• Work order
Using the material that follows, output exactly the lines from the one containing "if lo < r.clusters" through the one containing "RANKMAP (R281). -/", with both ends kept.

══ Records provided

/-- VABS_F32 (R197). -/
def execVabsF32 (f : FmtV1) (s : State) : Out := issue (Instr.info (.vabsF32 f)) (fAbs fp32 f) s

/-- VNEG_F32 (R197). -/
def execVnegF32 (f : FmtV1) (s : State) : Out := issue (Instr.info (.vnegF32 f)) (fNeg fp32 f) s

/-- VRCP_F32 (R199). -/
def execVrcpF32 (f : FmtV1) (s : State) : Out := issue (Instr.info (.vrcpF32 f)) (fApprox fp32 .rcp f) s

/-- VRSQ_F32 (R199). -/
def execVrsqF32 (f : FmtV1) (s : State) : Out := issue (Instr.info (.vrsqF32 f)) (fApprox fp32 .rsq f) s

/-- VSQRT_F32 (R198). -/
def execVsqrtF32 (f : FmtV1) (s : State) : Out := issue (Instr.info (.vsqrtF32 f)) (fSqrt fp32 f) s

/-- VEXP2_F32 (R199). -/
def execVexp2F32 (f : FmtV1) (s : State) : Out := issue (Instr.info (.vexp2F32 f)) (fApprox fp32 .exp2 f) s

/-- VLOG2_F32 (R199). -/
def execVlog2F32 (f : FmtV1) (s : State) : Out := issue (Instr.info (.vlog2F32 f)) (fApprox fp32 .log2 f) s

/-- VTANH_F32 (R199). -/
def execVtanhF32 (f : FmtV1) (s : State) : Out := issue (Instr.info (.vtanhF32 f)) (fApprox fp32 .tanh f) s

/-- VADD_F16 (R197). -/
def execVaddF16 (f : FmtV) (s : State) : Out := issue (Instr.info (.vaddF16 f)) (fAdd fp16 f) s

/-- VSUB_F16 (R197). -/
def execVsubF16 (f : FmtV) (s : State) : Out := issue (Instr.info (.vsubF16 f)) (fSub fp16 f) s

/-- VMUL_F16 (R197). -/
def execVmulF16 (f : FmtV) (s : State) : Out := issue (Instr.info (.vmulF16 f)) (fMul fp16 f) s

/-- VFMA_F16 (R197). -/
def execVfmaF16 (f : FmtV) (s : State) : Out := issue (Instr.info (.vfmaF16 f)) (fFma fp16 f) s

/-- VFMS_F16 (R197). -/
def execVfmsF16 (f : FmtV) (s : State) : Out := issue (Instr.info (.vfmsF16 f)) (fFms fp16 f) s

/-- VMIN_F16 (R197). -/
def execVminF16 (f : FmtV) (s : State) : Out := issue (Instr.info (.vminF16 f)) (fMin fp16 f) s

/-- VMAX_F16 (R197). -/
def execVmaxF16 (f : FmtV) (s : State) : Out := issue (Instr.info (.vmaxF16 f)) (fMax fp16 f) s

/-- VDIV_F16 (R198). -/
def execVdivF16 (f : FmtV) (s : State) : Out := issue (Instr.info (.vdivF16 f)) (fDiv fp16 f) s

/-- VABS_F16 (R197). -/
def execVabsF16 (f : FmtV1) (s : State) : Out := issue (Instr.info (.vabsF16 f)) (fAbs fp16 f) s

/-- VNEG_F16 (R197). -/
def execVnegF16 (f : FmtV1) (s : State) : Out := issue (Instr.info (.vnegF16 f)) (fNeg fp16 f) s

/-- VRCP_F16 (R199). -/
def execVrcpF16 (f : FmtV1) (s : State) : Out := issue (Instr.info (.vrcpF16 f)) (fApprox fp16 .rcp f) s

/-- VRSQ_F16 (R199). -/
def execVrsqF16 (f : FmtV1) (s : State) : Out := issue (Instr.info (.vrsqF16 f)) (fApprox fp16 .rsq f) s
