-- ==== Sys2Proof/Machine/Launch.lean ====
section
/-! DEFINITION. Launch (R185, R186, R280 to R294, R301): packets, kernel descriptors, launch records, graph nodes, the
dispatch of clusters, the end of workgroups and grids, and DLAUNCH. -/

namespace Sys2Proof.Machine

/-! ### Packets (R280, R281) -/

/-- `n` bytes of a packet, a descriptor or a table entry at an offset, as a number (R3). -/
def fieldAt (bs : List Byte) (off n : Nat) : Nat := leNat ((bs.drop off).take n)

/-- Whether the bytes from offset `a` up to `b` are zero. -/
def zeroIn (bs : List Byte) (a b : Nat) : Bool := ((bs.drop a).take (b - a)).all (fun x => x = 0)

/-- TYPE (R280). -/
def pktType (p : List Byte) : Nat := fieldAt p 0 1

/-- FLAGS of a LAUNCH packet (R281): IND, SIG and RMEN. -/
def pktInd (p : List Byte) : Bool := fieldAt p 1 1 % 2 = 1
def pktSig (p : List Byte) : Bool := fieldAt p 1 1 / 2 % 2 = 1
def pktRmen (p : List Byte) : Bool := fieldAt p 1 1 / 4 % 2 = 1

/-- Whether the type is one of R280 and every byte and flag that its fields leave over is zero. -/
def reservedZero (p : List Byte) : Bool :=
  match pktType p with
  | 0 => zeroIn p 1 64
  | 1 => fieldAt p 1 1 < 8 && zeroIn p 57 64 && (pktRmen p || fieldAt p 56 1 = 0)
  | 2 => fieldAt p 1 1 < 2 && zeroIn p 2 4 && zeroIn p 16 64
  | 3 => fieldAt p 1 1 < 2 && zeroIn p 2 8 && zeroIn p 24 64
  | 4 => fieldAt p 1 1 < 4 && zeroIn p 4 8 && zeroIn p 24 64
  | 5 => zeroIn p 1 64
  | _ => false

/-- Whether a packet at the head of a host queue is well formed (R277, R280): its reserved bytes, and the alignment and the
limits of the fields of the types other than LAUNCH (log 34). -/
def pktOk (p : List Byte) : Bool :=
  reservedZero p &&
    (match pktType p with
     | 2 => fieldAt p 1 1 = 0 || fieldAt p 8 8 % 8 = 0
     | 3 => fieldAt p 1 1 = 0 || fieldAt p 8 8 % 8 = 0
     | 4 => fieldAt p 8 8 % 8 = 0 && fieldAt p 2 2 < 2048
     | _ => true)

/-! ### Descriptors (R152 to R154) -/

/-- An entry of the exchange-slot table (R154). Its reserved bytes are not read (DESIGN CHOICE, log 95). -/
def slotOf (b : List Byte) : XSlot := ⟨fieldAt b 0 1, fieldAt b 1 1, fieldAt b 2 1, fieldAt b 8 8⟩

/-- The kernel that a descriptor describes (R153), with `wgl` for its lanes when WGLANES is 0. Entries of GROUPS and QCAP from
NSTAGE on are not read (DESIGN CHOICE, log 83), nor is IDEM: NIDEM alone says how many region records there are (DESIGN CHOICE,
log 94). -/
def kernelOf (d : List Byte) (wgl : Nat) (slots : List XSlot) (regions : List (Dword × Dword)) : Kernel :=
  { mode := fieldAt d 4 4 % 4, entry := BitVec.ofNat 64 (fieldAt d 8 8)
    lanes := if fieldAt d 16 4 = 0 then wgl else fieldAt d 16 4
    cluster := fieldAt d 20 2, vfloor := fieldAt d 24 2, vpeak := fieldAt d 26 2, sfloor := fieldAt d 28 2
    speak := fieldAt d 30 2, scratch := fieldAt d 32 4, child := fieldAt d 36 4
    stages := (List.range (fieldAt d 22 2)).map (fun k => (fieldAt d (40 + 4 * k) 2, fieldAt d (42 + 4 * k) 2))
    slots := slots, regions := regions }

/-- Whether a descriptor keeps R153: VERSION, the reserved bytes, and the limits of R152. An ENTRY that is not a multiple of 4 is
accepted, and words are fetched from there on (DESIGN CHOICE, log 77); so are a used exchange slot with MAX 0 and a region record
whose begin is not below its end (DESIGN CHOICE, log 116). -/
def descOk (d : List Byte) : Bool :=
  let lanes := fieldAt d 16 4
  fieldAt d 0 4 = 1 && fieldAt d 4 4 < 8 && fieldAt d 4 4 % 4 != 3 && zeroIn d 96 128 &&
    (lanes = 0 || (32 ≤ lanes && lanes ≤ 32768 && lanes % 32 = 0)) &&
    1 ≤ fieldAt d 20 2 && fieldAt d 20 2 ≤ 4 && fieldAt d 22 2 ≤ 8 && (fieldAt d 22 2 = 0 || lanes != 0) &&
    fieldAt d 24 2 ≤ fieldAt d 26 2 && fieldAt d 26 2 ≤ 752 && fieldAt d 28 2 ≤ fieldAt d 30 2 &&
    2 ≤ fieldAt d 30 2 && fieldAt d 30 2 ≤ 240 && fieldAt d 32 4 ≤ 8192 && fieldAt d 36 4 ≤ 65535 && fieldAt d 80 4 ≤ 64

/-- The data lines of one output queue (R232). -/
def queueLines (cap : Nat) : Nat := (4 * cap + 127) / 128

/-- The scratchpad lines that stage declarations need (R232). -/
def Kernel.stageLines (k : Kernel) : Nat :=
  if k.stages.isEmpty then 0 else 8 + (k.stages.map (fun p => queueLines p.2)).sum

/-! ### Launch records (R285) -/

/-- Placement entry `k` (R281, R286). -/
def LRec.entry (r : LRec) (k : Nat) : Nat := r.place.toNat / 4 ^ (k % 32) % 4

/-- The workgroups and the clusters of a grid. -/
def LRec.total (r : LRec) : Nat := r.gx * r.gy * r.gz
def LRec.clusters (r : LRec) : Nat := r.total / r.kern.cluster

/-- The lowest cluster at or after `c` that is placed on die `d` (R286); the number of clusters when there is none. -/
def LRec.nextOn (r : LRec) (d c : Nat) : Nat :=
  ((List.range 33).findSome? (fun i =>
    let b := c / r.cpb + i
    let lo := max c (b * r.cpb)
    if lo < r.clusters && r.entry b = d then some lo else none)).getD r.clusters

/-- Whether every cluster has been dispatched. -/
def LRec.allOut (r : LRec) : Bool := (List.range 4).all (fun d => r.next.getD d 0 ≥ r.clusters)

/-- The state of a record whose context is active or not (R285, R297). -/
def LRec.stateFor (r : LRec) (active : Bool) : RecState :=
  if r.allOut then .drainingOut else if active then .dispatching else .stopped

/-- The dies that a grid's clusters use (R284). -/
def LRec.diesUsed (r : LRec) : List Nat :=
  (List.range 4).filter (fun d => (List.range (min 32 ((r.clusters + r.cpb - 1) / r.cpb))).any (fun k => r.entry k = d))

/-- The core of rank `k` in RANKMAP (R281). -/
def rankCore (m : BitVec 8) (k : Nat) : Nat := m.toNat / 4 ^ k % 4

/-- Whether the RANKMAP entries of the ranks are distinct. -/
def ranksDistinct (m : BitVec 8) (n : Nat) : Bool :=
  let l := (List.range n).map (rankCore m)
  (distinct l).length = l.length

/-- Whether context `k` holds as many launch records as it can (R283, R285). -/
def State.recsFull (s : State) (k : Nat) : Bool := 256 ≤ (s.ctx k).recs.length

/-- The lowest free record number of a context. -/
def Ctx.freeRec (c : Ctx) : Nat := ((List.range 257).find? (fun i => (Fmap.find c.recs i).isNone)).getD 256

/-! ### Completion words -/

/-- The 64-bit word at a virtual address changed by the firmware core (R280, R287); none where it does not translate. -/
def State.updateWord (s : State) (k : Nat) (va : Dword) (f : Nat → Nat) : Option State :=
  match s.ctxRead k 0 va 8 with
  | some bs => s.ctxWrite k 0 va (leBytes 8 (f (leNat bs)))
  | none => none

/-- SIGA decremented (R287), or the record SIGNAL_FAULT. -/
def State.signalDone (s : State) (k : Nat) (siga : Dword) (queue : Nat) : State :=
  match s.updateWord k siga (fun x => x + (2 ^ 64 - 1)) with
  | some t => t
  | none => s.record k 16 0 noCore 0 noWg siga.toNat queue
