-- ==== Sys2Proof/Machine/Dispatch.lean ====
section
/-! DEFINITION. The dispatch of a step's instruction or event to its meaning: one arm for each constructor of Instr. -/

namespace Sys2Proof.Machine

════

• Task result
    if lo < r.clusters && r.entry b = d then some lo else none)).getD r.clusters

/-- Whether every cluster has been dispatched. -/
def LRec.allOut (r : LRec) : Bool := (List.range 4).all (fun d => r.next.getD d 0 ≥ r.clusters)

/-- The state of a record whose context is active or not (R285, R297). -/
def LRec.stateFor (r : LRec) (active : Bool) : RecState :=
  if r.allOut then .drainingOut else if active then .dispatching else .stopped

/-- The dies that a grid's clusters use (R284). -/
def LRec.diesUsed (r : LRec) : List Nat :=
  (List.range 4).filter (fun d => (List.range (min 32 ((r.clusters + r.cpb - 1) / r.cpb))).any (fun k => r.entry k = d))

/-- The core of rank `k` in RANKMAP (R281). -/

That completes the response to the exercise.